The price was paid, in part, during the next six days. To do Jethro's importance absolute justice, he did inspire fear among his contemporaries, and young men and women did not say much to his face; what they did say gave them little satisfaction. Grim Deacon Ira stopped him as he was going to buy hides, and would have prayed over him if Jethro had waited; dear Aunt Lucy did pray, but in private. In six days orthodox Coniston came to the conclusion that this ninety and ninth soul were better left to her who had snatched it, Cynthia Ware.

As for Cynthia, nothing was farther from her mind. Unchristian as was the thought, if this thing she had awakened could only have been put back to sleep again, she would have thought herself happy. But would she have been happy? When Moses Hatch congratulated her, with more humor than sincerity, he received the greatest scare of his life. Yet in those days she welcomed Moses's society as she never had before; and Coniston, including Moses himself, began thinking of a wedding.

Another Saturday came, and no Cynthia went to Brampton. Jethro may or may not have been on the road. Sunday, and there was Jethro on the back seat in the meetinghouse: Sunday noon, over his frugal dinner, the minister mildly remonstrates with Cynthia for neglecting one who has shown signs of grace, citing certain failures of others of his congregation: Cynthia turns scarlet, leaving the minister puzzled and a little uneasy: Monday, Miss Lucretia Penniman, alarmed, comes to Coniston to inquire after Cynthia's health: Cynthia drives back with her as far as Four Corners, talking literature and the advancement of woman; returns on foot, thinking of something else, when she discerns a figure seated on a log by the roadside, bent as in meditation. There was no going back the thing to do was to come on, as unconcernedly as possible, not noticing anything,—which Cynthia did, not without a little inward palpitating and curiosity, for which she hated herself and looked the sterner. The figure unfolded itself, like a Jack from a box.
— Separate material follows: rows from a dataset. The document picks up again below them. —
-- ==== Sys2Proof/Certificates/Slice0/Obligations.lean ====
section
/-! DEFINITION. The statements about the model, for the provers. Each says what the manual says an instruction,
an operation or an event does; the rules it formalises are named in its docstring. -/

open Sys2Proof Sys2Proof.Machine

/-- Reset: the sill complex is off, nothing is loaded, no member, thread or partition is there and every byte
reads 0; the first step is the first start of the device, with boot count 1.

Where it rests on a choice of the model and not on a rule, the choice is log entries 1, 2, 3, 4 and 5. -/
def Obligations.ResetState : Prop :=
  let r := State.reset
  r.nym.sill = .off ∧ r.nym.boots = 0 ∧ r.members = [] ∧ r.threads = [] ∧ r.parts = [] ∧ r.containers = [] ∧
    r.cores = [] ∧ r.flights = [] ∧ r.counters = [] ∧ (∀ a, r.mem.byte a = 0) ∧ r.Canonical ∧
    (∀ n, r.nym.lastEvent n = none) ∧
    step r = exec .boot { r with clock := later 0 (Config.elapsed 0), fresh := 1, cur := none } ∧
    ∃ s' : State, step r = .next s' ∧ s'.nym.boots = 1

/-- Words written out from the encoding tables decode to their instructions; the all-zero word, major 0x1F, an
unassigned func, a reserved guard kind and a reserved bit set do not. -/
def Obligations.DecodeWords : Prop :=
  decode 0x00200000 = .ok .nop ∧                 -- 00000 000001 0000000 0000000 0000000
  decode 0x3820C105 = .ok (.add 3 2 5) ∧         -- 00111 000001 0000011 0000010 0000101
  decode 0x4006_0BFF = .ok (.addi 3 2 0x3FF) ∧   -- 01000 000 0000011 0000010 1111111111
  decode 0x481FFFFF = .ok (.li 3 0x7FFFF) ∧      -- 01001 0 0000011 1111111111111111111
  decode 0x13800010 = .ok (.bn 3 0x10) ∧         -- 00010 011 1 00000000000000000010000
  decode 0x20143000 = .ok (.guard 5 3) ∧         -- 00100 00 0000101 0 00011 000000000000
  decode 0x64060804 = .ok (.ldW 3 2 4) ∧         -- 01100 100 0000011 0000010 0000000100
  decode 0 = .bad 0 ∧ decode 0xF8000001 = .bad 1 ∧ decode 0x38000000 = .bad 2 ∧ decode 0x24000000 = .bad 4 ∧
  decode 0x00200001 = .bad 3

/-- R87, R88, R90, R95: the decoder and the encoder agree on every word that is an instruction, with each field
at each value; no word decodes to an operation or event of the device, or to an instruction with a field out
of range. -/
def Obligations.EncodeDecode : Prop :=
  (∀ i : Instr, i.isWord = true → i.wf = true → decode (encode i) = .ok i) ∧
  (∀ (w : Word) (i : Instr), decode w = .ok i → encode i = w ∧ i.isWord = true ∧ i.wf = true) ∧
  (∀ i : Instr, i.isWord = false → decode (encode i) = .bad 0)

/-- R84, R95, R122, R129, R419: when the thread given an issue slot may issue and the word at its PC decodes,
the step is that word's meaning with that thread current, time having passed; a word that decodes to nothing
traps with its cause, a PC outside the version with cause 0x007. A pending cause is taken where the thread
would issue. A thread at a join label that is not met is held there, but for the first word that a live
prefix covers, which issues in the prefix's slot. A thread that waits issues nothing. An event of the agenda
happens with its input; an uncorrectable error, and a race that is to come, reach their byte.

Where it rests on a choice of the model and not on a rule, the choice is log entries 1, 3, 11 and 77. -/
def Obligations.StepRunsDecoded : Prop :=
  ∀ s : State,
    let now := s.elapse
    now.clock = later s.clock (Config.elapsed s.fresh) ∧ s.clock.toNat ≤ now.clock.toNat ∧
      now = { s with clock := now.clock, fresh := s.fresh + 1, cores := now.cores } ∧
    (∀ (t : Thread) (m : Member) (rest : List Action), s.agenda = .issue t.uid :: rest → s.thread? t.uid = some t →
      s.member? t.member = some m → m.st = .running → m.stop = .none → m.divert = none →
      (s.core t.core).gated = false →
      let s1 := { now with agenda := rest }
      let s2 := s1.firstIssue t
      let takes := t.wait.atWord = true ∧ t.busy = false ∧ t.pendq ≠ []
      let unmet := ∃ x ∈ s.threads, x.crew = t.crew ∧ x.join = some t.pc ∧ x.pc ≠ t.pc
      (t.wait.atWord = true ∨ t.wait = .word → ¬takes → t.join ≠ some t.pc →
        (∀ w, (s.wordsOf t)[t.pc.toNat]? = some w →
          (∀ i, decode w = .ok i → step s = exec i { s2 with cur := some t.uid }) ∧
          (∀ c, decode w = .bad c → c < 3 → step s = .next (s2.trap t.uid c 0)) ∧
          (∀ c, decode w = .bad c → 3 ≤ c → step s = .next (s2.trap t.uid ((s2.wordCause t w).getD c) 0))) ∧
        ((s.wordsOf t)[t.pc.toNat]? = none → step s = .next (s2.trap t.uid 0x007 (t.pc.setWidth 64)))) ∧
      (takes → s1.isReady t = true → step s = .next (s1.trapPending t.uid)) ∧
      (takes → s1.isReady t = false → (t.wait = .none → t.join = some t.pc → ¬unmet) → step s = .next s1) ∧
      (takes → s1.isReady t = false → t.wait = .none → t.join = some t.pc → unmet →
        step s = .next (s1.setWait t.uid (.held s1.clock))) ∧
      (t.wait.atWord = true → ¬takes → t.join = some t.pc →
        (unmet → t.wait = .none → step s = .next (s2.setWait t.uid (.held s1.clock))) ∧
        ∀ w i, (s.wordsOf t)[t.pc.toNat]? = some w → decode w = .ok i →
          (unmet → t.wait ≠ .none → step s = exec i { s2 with cur := some t.uid }) ∧
          (¬unmet → step s = exec i { s2.releaseLabel t.crew t.pc with cur := some t.uid })) ∧
      (t.wait.slotOpen = false → step s = .next s1)) ∧
    (∀ (e : Instr) (x : Input) (rest : List Action), s.agenda = .event e x :: rest → e.isWord = false →
      step s = exec e { now with agenda := rest, input := x, cur := none }) ∧
    (∀ (l : Loc) (rest : List Action), s.agenda = .error l :: rest →
      step s = .next ({ now with agenda := rest }.errorAt l)) ∧
    (∀ (l : Loc) (agent : Nat) (rest : List Action), s.agenda = .race l agent :: rest →
      step s = .next ({ now with agenda := rest }.foretell l agent)) ∧
    (s.agenda = [] → s.nym.sill ≠ .off → step s = .next now)

/-- Nothing stops the device: every instruction word of a current thread and every operation or event has a next
state, and so has every step.

Where it rests on a choice of the model and not on a rule, the choice is log entries 26 and 29. -/
def Obligations.NothingStops : Prop :=
  (∀ (i : Instr) (s : State), i.isWord = false ∨ s.curThread?.isSome = true → ∃ s' : State, exec i s = .next s') ∧
  ∀ s : State, ∃ s' : State, step s = .next s'

/-- Every step keeps every memory and map of the device in canonical form.

Where it rests on a choice of the model and not on a rule, the choice is log entry 2. -/
def Obligations.CanonicalKept : Prop :=
  ∀ s s' : State, s.Canonical → step s = .next s' → s'.Canonical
"You say the woman wahn't any to blame—wahn't any to blame?"

The poke bonnet turned away. The shoulders under it began to shake, and presently the astonished Jethro heard what seemed to be faint peals of laughter. Suddenly she turned around to him, all trace of laughter gone.

"Why don't you read the book?"

"So I am," said Jethro, "so I am. Hain't come to this casting-off yet."

"And you didn't look ahead to find out?" This with scorn.

"Never heard of readin' a book in that fashion. I'll come to it in time—g-guess it won't run away."

Cynthia stared at him, perhaps with a new interest at this plodding determination. She was not quite sure that she ought to stand talking to him a third time in these woods, especially if the subject of conversation were not, as Coniston thought, the salvation of his soul. But she stayed. Here was a woman who could be dealt with by no known rules, who did not even deign to notice a week of marked coldness.

"Jethro," she said, with a terrifying sternness, "I am going to ask you a question, and you must answer me truthfully."

"G-guess I won't find any trouble about that," said Jethro, apparently not in the least terrified.

"I want you to tell me why you are going to meeting."

"To see you," said Jethro, promptly, "to see you."

"Don't you know that that is wrong?"

"H-hadn't thought much about it," answered Jethro.

"Well, you should think about it. People don't go to meeting to—to look at other people."

"Thought they did," said Jethro. "W-why do they wear their best clothes—why do they wear their best clothes?"

"To honor God," said Cynthia, with a shade lacking in the conviction, for she added hurriedly: "It isn't right for you to go to church to see—anybody. You go there to hear the Scriptures expounded, and to have your sins forgiven. Because I lent you that book, and you come to meeting, people think I'm converting you."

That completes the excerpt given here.